YOUR GOAL >> Below are some records. Print exactly the lines between the one holding "with its three" and the one holding "memory stores V0", inclusive, and nothing else.
DATA EXTRACTS section start
/-- `8xy5` and `8xy7` put Vx - Vy and Vy - Vx modulo 256 into Vx and NOT borrow into VF, 1 on equality (R158, R160; the
equality is the spec's choice D5, the order of writes D4, log 14). -/
def Obligations.SubtractsSetNotBorrow : Prop :=
  ∀ (s : State) (x y : Nibble),
    (∃ t, exec (.sub x y) s = .next t ∧ OnlyRegs s t [x, 15]
      ∧ (x ≠ 15 → (t.getReg x).toNat = ((s.getReg x).toNat + 256 - (s.getReg y).toNat) % 256)
      ∧ t.getReg 15 = if (s.getReg x).toNat ≥ (s.getReg y).toNat then 1 else 0)
    ∧ (∃ t, exec (.subn x y) s = .next t ∧ OnlyRegs s t [x, 15]
      ∧ (x ≠ 15 → (t.getReg x).toNat = ((s.getReg y).toNat + 256 - (s.getReg x).toNat) % 256)
      ∧ t.getReg 15 = if (s.getReg y).toNat ≥ (s.getReg x).toNat then 1 else 0)

/-- `8xy6` and `8xyE` shift their source, Vx or Vy by SHIFT_SRC, by one place into Vx, and put the bit shifted out into VF,
for both values of SHIFT_SRC (R159, R161; the parameter is D3, log 1, the order of writes D4, log 14). -/
def Obligations.ShiftsSetBitOut : Prop :=
  ∀ (s : State) (x y : Nibble) (v : Byte),
    (s.cfg.shiftSrc = .vx → v = s.getReg x) → (s.cfg.shiftSrc = .vy → v = s.getReg y) →
    (∃ t, exec (.shr x y) s = .next t ∧ OnlyRegs s t [x, 15]
      ∧ (x ≠ 15 → (t.getReg x).toNat = v.toNat / 2)
      ∧ (t.getReg 15).toNat = v.toNat % 2)
    ∧ (∃ t, exec (.shl x y) s = .next t ∧ OnlyRegs s t [x, 15]
      ∧ (x ≠ 15 → (t.getReg x).toNat = v.toNat * 2 % 256)
      ∧ (t.getReg 15).toNat = v.toNat / 128)

/-- `Cxnn` puts the next draw of RANDOM, masked by NN, into Vx, counts the draw and changes nothing else; the result has no
bit that NN lacks. It holds for every sequence of draws, which are free values (R162; D19, log 6). -/
def Obligations.RandomIsMaskedAndDrawnAnew : Prop :=
  ∀ (s : State) (x : Nibble) (nn : Byte),
    ∃ t, exec (.rnd x nn) s = .next t ∧ t = { s with x := t.x, draws := s.draws + 1 }
      ∧ (∀ r, r ≠ x → t.getReg r = s.getReg r)
      ∧ t.getReg x = Config.randomByte s.draws &&& nn
      ∧ ∀ k < 8, nn.getLsbD k = false → (t.getReg x).getLsbD k = false

/-! ## Index register and memory -/

/-- `Annn` puts NNN into `I`, and `Fx29` puts 0x050 + 5 * (Vx and 0xF) there; nothing else changes (R171, R173). -/
def Obligations.IndexLoads : Prop :=
  ∀ (s : State) (x : Nibble) (nnn : Addr12),
    (∃ t, exec (.ldI nnn) s = .next t ∧ t = { s with I := t.I } ∧ t.I.toNat = nnn.toNat)
    ∧ (∃ t, exec (.ldF x) s = .next t ∧ t = { s with I := t.I }
      ∧ t.I.toNat = 0x050 + (s.getReg x &&& 0x0F).toNat * 5)

/-- `Fx1E` adds Vx to `I` modulo 65536 and changes nothing else, VF included (R172; the width of the wrap and the unwritten
VF are the spec's choice D8, log 15). -/
def Obligations.IndexAddWraps : Prop :=
  ∀ (s : State) (x : Nibble),
    ∃ t, exec (.addI x) s = .next t ∧ t = { s with I := t.I }
      ∧ t.I.toNat = (s.I.toNat + (s.getReg x).toNat) % 65536

/-- `Fx33` with its three bytes in memory stores the hundreds, tens and ones of Vx at `I`, `I + 1`, `I + 2` and changes
nothing else (R174). -/
def Obligations.BcdStoresDigits : Prop :=
  ∀ (s : State) (x : Nibble), s.I.toNat ≤ 4093 →
    ∃ t, exec (.ldB x) s = .next t ∧ OnlyBytes s t s.I.toNat 3
      ∧ (t.peek s.I.toNat).toNat = (s.getReg x).toNat / 100
      ∧ (t.peek (s.I.toNat + 1)).toNat = (s.getReg x).toNat / 10 % 10
      ∧ (t.peek (s.I.toNat + 2)).toNat = (s.getReg x).toNat % 10

/-- `Fx55` with its bytes in memory stores V0 to Vx at `I` up to `I + X` and changes nothing else, `I` included (R175; `I`
unchanged is the spec's choice D7, log 15). -/
def Obligations.BlockStoreCopiesRegisters : Prop :=
  ∀ (s : State) (x : Nibble), s.I.toNat + x.toNat ≤ 4095 →
    ∃ t, exec (.ldMemVx x) s = .next t ∧ OnlyBytes s t s.I.toNat (x.toNat + 1)
      ∧ ∀ r : Nibble, r.toNat ≤ x.toNat → t.peek (s.I.toNat + r.toNat) = s.getReg r

/-- `Fx65` with its bytes in memory loads V0 to Vx from `I` up to `I + X` and changes nothing else, `I` included (R176; `I`
unchanged is the spec's choice D7, log 15). -/
def Obligations.BlockLoadCopiesMemory : Prop :=
  ∀ (s : State) (x : Nibble), s.I.toNat + x.toNat ≤ 4095 →
    ∃ t, exec (.ldVxMem x) s = .next t ∧ t = { s with x := t.x }
      ∧ (∀ r : Nibble, r.toNat ≤ x.toNat → t.getReg r = s.peek (s.I.toNat + r.toNat))
      ∧ (∀ r : Nibble, x.toNat < r.toNat → t.getReg r = s.getReg r)

/-- The four instructions that reach memory through `I` fault when their last byte is above 4095 and answer a next state when
it is not, `Dxyn` with N = 0 always; the fault names the first failing address (R62, R170, R205; that address is D15, log 9,
that an address never wraps is D16, log 17, that DRW reads clipped rows and none for N = 0 is D17, log 18). -/
def Obligations.BlockAccessFaults : Prop :=
  ∀ (s : State) (x y n : Nibble),
    (if 4095 < s.I.toNat + 2
      then exec (.ldB x) s = .fault (.memFault (max s.I.toNat 4096))
      else ∃ t, exec (.ldB x) s = .next t)
    ∧ (if 4095 < s.I.toNat + x.toNat
      then exec (.ldMemVx x) s = .fault (.memFault (max s.I.toNat 4096))
        ∧ exec (.ldVxMem x) s = .fault (.memFault (max s.I.toNat 4096))
      else (∃ t, exec (.ldMemVx x) s = .next t) ∧ ∃ t, exec (.ldVxMem x) s = .next t)
    ∧ (if 1 ≤ n.toNat ∧ 4095 < s.I.toNat + n.toNat - 1
      then exec (.drw x y n) s = .fault (.memFault (max s.I.toNat 4096))
      else ∃ t, exec (.drw x y n) s = .next t)

/-- A byte written is the byte read, every other byte is as before, and an address above 4095 is the fault MemFault of that
address (R61, R62; the bound is taken of the address as a natural number, D16, log 17). A write keeps memory in its canonical
form, which is the model's representation of memory and no rule of the spec (DESIGN CHOICE, log 11). -/
def Obligations.MemoryReadAfterWrite : Prop :=
  ∀ (s : State) (a b : Nat) (v : Byte),
    (a ≤ 4095 → ∃ t, s.writeByte a v = .ok t ∧ t = { s with mem := t.mem } ∧ t.readByte a = .ok v
      ∧ (b ≠ a → t.readByte b = s.readByte b)
      ∧ (Memory.wf s.cfg.font s.mem = true → Memory.wf t.cfg.font t.mem = true))
    ∧ (4095 < a → s.writeByte a v = .error (.memFault a) ∧ s.readByte a = .error (.memFault a))

/-- A 16-bit read is the byte at the address, times 256, plus the byte after it (R63). -/
def Obligations.FetchIsBigEndian : Prop :=
  ∀ (s : State) (a : Nat), a ≤ 4094 →
    ∃ w hi lo, s.readWord a = .ok w ∧ s.readByte a = .ok hi ∧ s.readByte (a + 1) = .ok lo
      ∧ w.toNat = hi.toNat <<< 8 ||| lo.toNat

/-! ## Display -/

/-- `00E0` makes every cell false and changes nothing else, outputs included (R181; no redraw pulse is D31, log 10). -/
def Obligations.ClearMakesEveryCellFalse : Prop :=
  ∀ s : State, ∃ t, exec .cls s = .next t ∧ t = { s with disp := t.disp } ∧ ∀ r c, t.pixel r c = false

/-- `Dxyn` with its bytes in memory inverts exactly the cells under a set sprite bit, with the origin wrapped and the rest
clipped; VF is 1 exactly when a set cell was inverted and 0 otherwise; one redraw pulse is emitted; nothing else changes
(R182, R183, R184; N = 0 and the order of VF are the spec's choice D17 and D4, log 18, log 14). -/
def Obligations.DrawInvertsSpriteCells : Prop :=
  ∀ (s : State) (x y n : Nibble), (n = 0 ∨ s.I.toNat + n.toNat ≤ 4096) →
    ∃ t, exec (.drw x y n) s = .next t
      ∧ t = { s with x := t.x, disp := t.disp, out := .redraw :: s.out }
      ∧ (∀ r, r ≠ 15 → t.getReg r = s.getReg r)
      ∧ (∀ r c, t.pixel r c = (s.pixel r c ^^ spriteBit s x y n r c))
      ∧ ((∃ r c, spriteBit s x y n r c = true ∧ s.pixel r c = true) → t.getReg 15 = 1)
      ∧ ((∀ r c, spriteBit s x y n r c = true → s.pixel r c = false) → t.getReg 15 = 0)

/-- Drawing the same sprite again at the same origin restores every cell, and collides exactly when the sprite had a set bit
inside the grid that the first draw had set (R182, R184). -/
def Obligations.DrawTwiceRestores : Prop :=
  ∀ (s t : State) (x y n : Nibble), exec (.drw x y n) s = .next t →
    t.getReg x = s.getReg x → t.getReg y = s.getReg y →
    ∃ u, exec (.drw x y n) t = .next u ∧ (∀ r c, u.pixel r c = s.pixel r c)
      ∧ (u.getReg 15 = 1 ↔ ∃ r c, spriteBit s x y n r c = true ∧ s.pixel r c = false)

/-! ## Keypad and timers -/

/-- `Ex9E` and `ExA1` with Vx at most 15 skip when the key Vx names is down, and when it is not (R190, R191). -/
def Obligations.KeySkipsTestTheLatch : Prop :=
  ∀ (s : State) (x k : Nibble), (s.getReg x).toNat = k.toNat →
    exec (.skp x) s = .next (if s.keyDown k = true then { s with pc := s.pc + 2 } else s)
    ∧ exec (.sknp x) s = .next (if s.keyDown k = false then { s with pc := s.pc + 2 } else s)

/-- `Ex9E` and `ExA1` with Vx above 15 are the fault KeyIndexFault (R190, R191, R193; the spec's choice D10, log 19). -/
def Obligations.KeySkipsFaultPastTheLatch : Prop :=
  ∀ (s : State) (x : Nibble), 15 < (s.getReg x).toNat →
    exec (.skp x) s = .fault (.keyIndexFault (s.getReg x).toNat)
    ∧ exec (.sknp x) s = .fault (.keyIndexFault (s.getReg x).toNat)

/-- `Fx0A`: with no key down `pc` goes back by 2 and nothing else changes; else Vx gets the least key that is down and
nothing else changes (R192). -/
def Obligations.WaitForKeyTakesLeastKey : Prop :=
  ∀ (s : State) (x : Nibble),
    ((∀ k, s.keyDown k = false) → exec (.ldVxK x) s = .next { s with pc := s.pc - 2 })
    ∧ (∀ k : Nibble, s.keyDown k = true → (∀ j : Nibble, j.toNat < k.toNat → s.keyDown j = false) →
        ∃ t, exec (.ldVxK x) s = .next t ∧ OnlyRegs s t [x] ∧ (t.getReg x).toNat = k.toNat)

/-- `Fx07` reads DT into Vx, `Fx15` writes DT and `Fx18` writes ST from Vx; nothing else changes (R194, R195, R196). -/
def Obligations.TimerInstructionsMoveOneByte : Prop :=
  ∀ (s : State) (x : Nibble),
    (∃ t, exec (.ldVxDT x) s = .next t ∧ OnlyRegs s t [x] ∧ t.getReg x = s.DT)
    ∧ exec (.ldDTVx x) s = .next { s with DT := s.getReg x }
    ∧ exec (.ldSTVx x) s = .next { s with ST := s.getReg x }

/-! ## Asynchronous events -/

/-- DelayTick and SoundTick take 1 from a timer that is not 0, leave one that is, and touch nothing else (R213). -/
def Obligations.TicksCountDownToZero : Prop :=
  ∀ s : State, s.fault = none →
    (∃ t, runEvent .delayTick s = .next t ∧ t = { s with DT := t.DT } ∧ t.DT.toNat = s.DT.toNat - 1)
    ∧ (∃ t, runEvent .soundTick s = .next t ∧ t = { s with ST := t.ST } ∧ t.ST.toNat = s.ST.toNat - 1)

/-- Press(k) and Release(k) set and clear the latch of key k alone, and WarmReset sets `pc` to 0x200 and nothing else (R226,
R243; that WarmReset keeps the stack, the timers and the display is the spec's choice D12, log 23). -/
def Obligations.HostControlsWriteOneField : Prop :=
  ∀ (s : State) (k : Nibble), s.fault = none →
    (∃ t, runEvent (.press k) s = .next t ∧ t = { s with key := t.key } ∧ t.keyDown k = true
      ∧ ∀ j, j ≠ k → t.keyDown j = s.keyDown j)
    ∧ (∃ t, runEvent (.release k) s = .next t ∧ t = { s with key := t.key } ∧ t.keyDown k = false
      ∧ ∀ j, j ≠ k → t.keyDown j = s.keyDown j)
    ∧ runEvent .warmReset s = .next { s with pc := 0x200 }

/-- LoadProgram copies an image of at most 3584 bytes to 0x200 upward and changes nothing else; a longer one changes no state
and is reported as RomTooLarge with its length (R224; that nothing else is cleared is the spec's choice D27, log 23). -/
def Obligations.LoadProgramCopiesOrRefuses : Prop :=
  ∀ (s : State) (image : List Byte), s.fault = none →
    (image.length ≤ 3584 → ∃ t, runEvent (.loadProgram image) s = .next t ∧ OnlyBytes s t 0x200 image.length
      ∧ ∀ k (h : k < image.length), t.peek (0x200 + k) = image[k])
    ∧ (3584 < image.length → runEvent (.loadProgram image) s
        = .next { s with out := .loadFailed (.romTooLarge image.length) :: s.out })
DATA EXTRACTS section end
WRITTEN ANSWER >>
/-- `Fx33` with its three bytes in memory stores the hundreds, tens and ones of Vx at `I`, `I + 1`, `I + 2` and changes
nothing else (R174). -/
def Obligations.BcdStoresDigits : Prop :=
  ∀ (s : State) (x : Nibble), s.I.toNat ≤ 4093 →
    ∃ t, exec (.ldB x) s = .next t ∧ OnlyBytes s t s.I.toNat 3
      ∧ (t.peek s.I.toNat).toNat = (s.getReg x).toNat / 100
      ∧ (t.peek (s.I.toNat + 1)).toNat = (s.getReg x).toNat / 10 % 10
      ∧ (t.peek (s.I.toNat + 2)).toNat = (s.getReg x).toNat % 10

/-- `Fx55` with its bytes in memory stores V0 to Vx at `I` up to `I + X` and changes nothing else, `I` included (R175; `I`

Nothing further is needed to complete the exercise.